柳芙雅用色都太鮮豔了。
她自己好像都沒有察覺到,她想要用顏色,來吸引別人的注意力。可是無論她怎麼精心打扮,她在神龕的存在感依舊很低。
沒有人在意她。
就連她死後,也沒有人記得她的名字——說來可笑,覺醒爲世間罕見的神祟,竟然沒有人記得她的名字。

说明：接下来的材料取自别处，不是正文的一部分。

/-- Settles O21: the pixel bytes at one and at three bytes per pixel, and the padding. -/
theorem encodeEmitsRowsBottomUp : Obligations.EncodeEmitsRowsBottomUp := by
  intro s _ hv hfits h
  refine ⟨_, exec_encode_of_fits hv hfits, rfl, fun hd k hk => readByte_fmem_encodeEffect_palette hd hk, ?_⟩
  intro r hr y base
  refine ⟨fun x hx => ?_, fun k hk hlt => ?_⟩
  · have hpixel : ∀ k, k < h.bppb → (encodeEffect s).done.readByte .fmem (base + x * h.bppb + k)
        = s.readByte .pix ((y * h.w + x) * h.bppb + (h.bppb - 1 - k)) :=
      fun k hk => readByte_fmem_encodeEffect_pixel s hr hx hk
    constructor
    · intro hd
      rw [Header.bppb_of_depth24 hd, Nat.mul_comm x] at hpixel
      exact ⟨hpixel 0 (by decide), hpixel 1 (by decide), hpixel 2 (by decide)⟩
    · intro hd
      rw [Header.bppb_of_depth8 hd] at hpixel
      simpa using hpixel 0 (by decide)
  · exact (readByte_fmem_encodeEffect_row s hr hlt).trans (if_neg (Nat.not_lt.2 hk))

/-! ### ENCODE then DECODE (R158) -/

/-- An image has at least one pixel per row, of at least one byte. -/
theorem Header.w_bppb_pos {h : Header} {pixCap : Nat} (himage : h.imageOk pixCap) : 0 < h.w ∧ 0 < h.bppb := by
  obtain ⟨hdepth, hwidth, -⟩ := himage
  refine ⟨by unfold Header.w; omega, ?_⟩
  rcases hdepth with hd | hd
  · rw [Header.bppb_of_depth8 hd]; decide
  · rw [Header.bppb_of_depth24 hd]; decide

section
variable {h : Header} {pixCap : Nat} (himage : h.imageOk pixCap) (hsize : h.fileSize < 2 ^ 32)
include himage hsize

/-- A file that fits has fewer than 2^30 rows, each of at least four bytes, so the height it declares is positive. -/
theorem Header.s32_canonical_height : s32 h.canonical.height = h.rows := by
  obtain ⟨hw, hb⟩ := Header.w_bppb_pos himage
  have hpixels : 0 < h.w * h.bppb := Nat.mul_pos hw hb
  have hstride : 4 ≤ h.stride := by unfold Header.stride strideOf; omega
  have hrows : 4 * h.rows ≤ h.fileSize :=
    le_trans (Nat.mul_le_mul_right _ hstride) (Nat.le_add_left h.imageSize h.canon)
  exact s32_ofNat (by omega)

theorem Header.canonical_rows : h.canonical.rows = h.rows := by
  rw [Header.rows, Header.s32_canonical_height himage hsize, Int.natAbs_natCast]

/-- The written file is bottom-up, whatever the sign of the height was. -/
theorem Header.canonical_fileRow {y : Nat} (hy : y < h.rows) : h.canonical.fileRow y = h.rows - 1 - y := by
  rw [Header.fileRow, Header.s32_canonical_height himage hsize, Header.canonical_rows himage hsize, if_pos (by omega)]

end

theorem Header.dataOffset_canonical {h : Header} (hsize : h.fileSize < 2 ^ 32) (d : Nat) :
    dataOffset h.canonical d = h.canon := by
  have hdoff := Header.canonical_doff_toNat hsize
  have hne : h.canonical.doff ≠ 0 := by
    intro h0
    have hle := h.le_canon
    rw [← hdoff, h0] at hle
    exact absurd hle (by decide)
  rw [dataOffset, if_pos hne, hdoff]

section
variable {s : State} (hcaps : capsOk s.caps) (himage : s.hdr.imageOk s.caps.pixCap)
  (hfits : s.hdr.fileSize ≤ s.caps.fileCap)
include hcaps himage hfits

/-- DECODE of the image's own depth accepts the file ENCODE wrote. -/
theorem fileAccepted_encodeEffect : (encodeEffect s).fileAccepted s.hdr.depth := by
  have ⟨hdepth, hwidth, hheight, hcap, hsig, hplanes, hcompr⟩ := himage
  have hsize := Header.fileSize_lt hcaps hfits
  have hrows := Header.canonical_rows himage hsize
  have hlen : (encodeEffect s).fileLen = s.hdr.fileSize := by
    rw [State.fileLen, encodeEffect_flen_toNat hcaps hfits]
    exact Nat.min_eq_left hfits
  have hcanon : s.hdr.canon ≤ s.hdr.fileSize := Nat.le_add_right _ _
  rw [State.fileAccepted, fileHeader_encodeEffect hsig, hlen, Header.dataOffset_canonical hsize, hrows]
  refine ⟨⟨le_trans s.hdr.le_canon hcanon, encodeEffect_signature s⟩, ⟨hplanes, rfl, hcompr, hwidth, ?_⟩, hcap,
    fun hd => ?_, le_refl _⟩
  · have : s.hdr.rows ≠ 0 := Int.natAbs_ne_zero.2 hheight
    rw [Header.s32_canonical_height himage hsize]
    exact_mod_cast this
  · have : s.hdr.canon = 1078 := by rw [Header.canon, hd]; rfl
    omega

/-- Both orders reverse the rows and the channels, so each pixel byte comes back to its place (R140, R141, R155). -/
theorem readByte_pix_decode_encode {i : Nat} (hi : i < s.hdr.nbytes) :
    (decodeEffect s.hdr.depth (encodeEffect s)).readByte .pix i = s.readByte .pix i := by
  have hsize := Header.fileSize_lt hcaps hfits
  obtain ⟨hy, hx, hc, hindex⟩ := s.hdr.pixIndex_of_lt hi
  have ⟨_, _, _, _, hsig, _⟩ := himage
  have hdecoded := readByte_pix_decodeEffect s.hdr.depth (encodeEffect s) (s.hdr.rowOf i) (s.hdr.colOf i) (s.hdr.chanOf i)
  rw [fileHeader_encodeEffect hsig, Header.canonical_rows himage hsize, Header.dataOffset_canonical hsize,
    Header.canonical_fileRow himage hsize hy] at hdecoded
  have hrow : s.hdr.rows - 1 - (s.hdr.rows - 1 - s.hdr.rowOf i) = s.hdr.rowOf i := by omega
  have hencoded := readByte_fmem_encodeEffect_pixel s (r := s.hdr.rows - 1 - s.hdr.rowOf i) (by omega) hx
    (s.hdr.swapChan_lt hc)
  rw [hrow, s.hdr.swapChan_swapChan hc, hindex] at hencoded
  calc (decodeEffect s.hdr.depth (encodeEffect s)).readByte .pix i
      = (decodeEffect s.hdr.depth (encodeEffect s)).readByte .pix
          (s.hdr.pixIndex (s.hdr.rowOf i) (s.hdr.colOf i) (s.hdr.chanOf i)) := by rw [hindex]
    _ = (encodeEffect s).readByte .fmem (s.hdr.filePixelIndex s.hdr.canon (s.hdr.rows - 1 - s.hdr.rowOf i)
          (s.hdr.colOf i) (s.hdr.swapChan (s.hdr.chanOf i))) := hdecoded hy hx hc
    _ = s.readByte .pix i := hencoded

end

/-- DECODE of an image's own depth. -/
theorem decode_of_depth {d : Nat} (hd : d = 8 ∨ d = 24) :
    ((if d = 8 then Instr.decode8 else .decode24) = .decode8 ∧ d = 8) ∨
      ((if d = 8 then Instr.decode8 else .decode24) = .decode24 ∧ d = 24) := by
  rcases hd with rfl | rfl <;> decide

/-- Settles O24: DECODE accepts the written file, its header is the canonical one, and every byte comes back. -/
theorem decodeAfterEncodeRestoresTheImage : Obligations.DecodeAfterEncodeRestoresTheImage := by
  intro s hinv hv hfits
  have hcaps : capsOk s.caps := hinv.1
  have himage := State.imageOk_of_inv hinv hv
  have ⟨hdepth, _, _, _, hsig, _⟩ := himage
  have hheader := fileHeader_encodeEffect hsig
  have haccepted : (encodeEffect s).done.fileAccepted s.hdr.depth := fileAccepted_encodeEffect hcaps himage hfits
  refine ⟨(encodeEffect s).done, (decodeEffect s.hdr.depth (encodeEffect s).done).done, exec_encode_of_fits hv hfits,
    exec_decode_of_accepted (decode_of_depth hdepth) haccepted, rfl, rfl, (congrArg Header.w hheader).trans rfl,
    (congrArg Header.rows hheader).trans (Header.canonical_rows himage (Header.fileSize_lt hcaps hfits)),
    (congrArg Header.depth hheader).trans rfl, fun i hi => readByte_pix_decode_encode hcaps himage hfits hi,
    fun hd k hk => ?_, hheader⟩
  rw [hd]
  exact (readByte_pal_decodeEffect (encodeEffect s).done hk).trans (readByte_fmem_encodeEffect_palette hd hk)

end Sys2Proof.Machine
end

section
namespace Sys2Proof.Machine

/-! ### NOP (R180, R101) -/

theorem exec_nop (s : State) : exec .nop s = .next s.done := exec_of_ok (i := .nop) rfl

/-- Clauses (a) and (c) of R101: a word with OP = 0 and another bit set is no command. -/
theorem exists_decode_eq_error_of_nop_opcode {w : Word} (hop : opField w = 0) (hw : w ≠ 0) :
    ∃ e, decode w = .error e := by
  rw [exists_decode_eq_error_iff]
  by_cases hz : zeroField w = 0
  · have himm : immField w ≠ 0 := by
      intro himm
      refine hw (BitVec.eq_of_toNat_eq ?_)
      rw [toNat_eq_fields, hz, himm, hop]; rfl
    exact .inr (.inr (.inl ⟨by omega, by omega, himm⟩))
  · exact .inl hz

/-- Settles O11: word 0 is run as NOP, and every other word with OP = 0 takes the error entry. -/
theorem nopOnlyClearsTheError : Obligations.NopOnlyClearsTheError := by
  refine ⟨exec_nop, fun s rest hb hop => ?_⟩
  by_cases hw : s.cmd = 0
  · have hd : decode s.cmd = .ok .nop := hw ▸ decodeOfEncodeIsTheCommand .nop rfl
    obtain ⟨hempty, hturn⟩ := stepRunsTheDecodedCommand.1 s .nop rest hb hd
    rw [if_pos hw]
    exact ⟨fun h => (hempty h).trans (exec_nop s), fun h => (hturn h).trans (exec_nop { s with inbox := rest })⟩
  · obtain ⟨e, he⟩ := exists_decode_eq_error_of_nop_opcode ((opField_eq s.cmd).trans hop) hw
    rw [if_neg hw]
    exact step_of_illegal_word rest hb he

/-! ### FREE (R185) -/

theorem exec_free (s : State) : exec .free s = .next (State.done { s with valid := false }) :=
  exec_of_ok (i := .free) rfl

/-- Settles O12: FREE has no checks, and the state it leaves has no image. -/
theorem freeReleasesTheImage : Obligations.FreeReleasesTheImage := by
  refine fun s => ⟨exec_free s, fun t i ht hi => ?_⟩
  cases (exec_free s).symm.trans ht
  exact exec_of_no_image hi rfl

/-! ### ALLOC (R181 to R184) -/

theorem exec_alloc_of_legal {d : Nat} {s : State} (hw : 0 < s32 s.arg0) (hh : s32 s.arg1 ≠ 0) (hd : d = 8 ∨ d = 24)
    (hcap : (s32 s.arg0).toNat * (s32 s.arg1).natAbs * (d / 8) ≤ s.caps.pixCap) :
    exec (.alloc d) s = .next (allocEffect d s).done :=
  exec_of_ok (i := .alloc d) ((allocChecks_eq_none_iff d s).2 ⟨⟨hw, hh, hd⟩, hcap⟩)

/-- The geometry of the new image in ALLOC's own operands (R12). -/
theorem allocHeader_nbytes (w h : Word) {d : Nat} (hd : d = 8 ∨ d = 24) :
    (allocHeader w h d).nbytes = (s32 w).toNat * (s32 h).natAbs * (d / 8) := by
  have hbpp : (allocHeader w h d).bpp.toNat = d := by
    rcases hd with rfl | rfl <;> rfl
  exact Header.nbytes_of_depth hbpp

theorem readByte_pix_allocEffect_of_lt (d : Nat) (s : State) {i : Nat}
    (hi : i < (allocHeader s.arg0 s.arg1 d).nbytes) : (allocEffect d s).readByte .pix i = 0 :=
  State.readByte_of_fill_lt (s := allocEffect d s) (S := .pix) (m := s.pix) rfl hi

theorem readByte_pix_allocEffect_of_le (d : Nat) (s : State) {i : Nat}
    (hi : (allocHeader s.arg0 s.arg1 d).nbytes ≤ i) : (allocEffect d s).readByte .pix i = s.readByte .pix i :=
  State.readByte_of_fill_le (s := s) (t := allocEffect d s) (S := .pix) rfl rfl hi

theorem readByte_pal_allocEffect (s : State) {k : Nat} (hk : k < 1024) :
    (allocEffect 8 s).readByte .pal k = rampByte k :=
  State.readByte_of_fill_lt (s := allocEffect 8 s) (S := .pal) (m := s.pal) rfl hk

/-- The three colour bytes of entry `i` of the ramp hold its level (R183). -/
theorem rampByte_colour {i c : Nat} (hi : i < 256) (hc : c < 3) : (rampByte (4 * i + c)).toNat = i := by
  rw [rampByte, if_neg (by omega), BitVec.toNat_ofNat, Nat.mod_eq_of_lt (by omega)]
  omega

至少後來在神龕中,陳伯平等人提起她,也只是用“一個神祟”來指代。
也許這就是致死轉折點。
——簡瑞芝離開神龕的幾個月後,柳芙雅終於能夠重振旗鼓想要去吸引教父的注意力,想讓教父喜歡她們母子。每每精心打扮,卻每每被忽視,這十五天內的每一次被忽視,都是柳芙雅的致死轉折點。
所以場景纔沒有變。
因爲這是她的死亡倒計時,十五天。
等待了半個小時左右,阿律冷得瑟瑟發抖,簡雲臺也冷得瑟瑟發抖。中途柳芙雅開了次門,屋內的光照出來,簡雲臺險些以爲見到了天堂。
但柳芙雅只是歉疚笑了笑,遞給了他們一個厚厚的絨毯,又進去卷頭髮了。
簡雲臺:“……以你的經驗,她還要多久。”
阿律似乎也有些意外,笑說:“今天好像格外久,哥哥很冷嗎?我的手是熱的,我可以給你暖手。”
簡雲臺辛酸說:“謝謝。”
他又問:“爲甚麼我們不能進去等?”
阿律將他的手捧到了懷中,緊緊貼着溫熱的腹部,頭上的白色小呆毛高高翹起,“這裏有很多新兵,會開些不好的玩笑。”
“比如?”
“他們會說我要有新爸爸了,問我更喜歡親爸爸還是更喜歡新爸爸。”阿律對着簡雲臺的手哈氣,笑得眼睛微微彎下,“所以你不能進去,因爲會連累到你的名聲。”
簡雲臺眉頭皺得更緊。
柳芙雅某種意義上來說,算是他的岳母?婆婆?反正差不多是這個意思。
聽到這種話,他心裏很不是滋味。
“簡瑞芝沒有管過這個嗎?”
阿律說:“管啊,怎麼管。嘴巴長在別人的身上,管不住的。禁止明面上講,他們就私下裏講,禁止私下裏講,他們就出兵在外的時候講,研究所的叔叔阿姨們也很生氣,但這裏剛建,很多招收的新兵都是小孩子,越不讓他們說他們就越逆反。”
簡雲臺:“小孩子怎麼了?”
阿律說:“小孩子的惡意,纔是最純粹的惡意。因爲他們分辨不清孰輕孰重,簡姐姐說成年人的惡意大多數都是有利可圖,但小孩子的惡意很多都是沒有目的,只是覺得好玩、會讓人心情變差,他們就去做了。”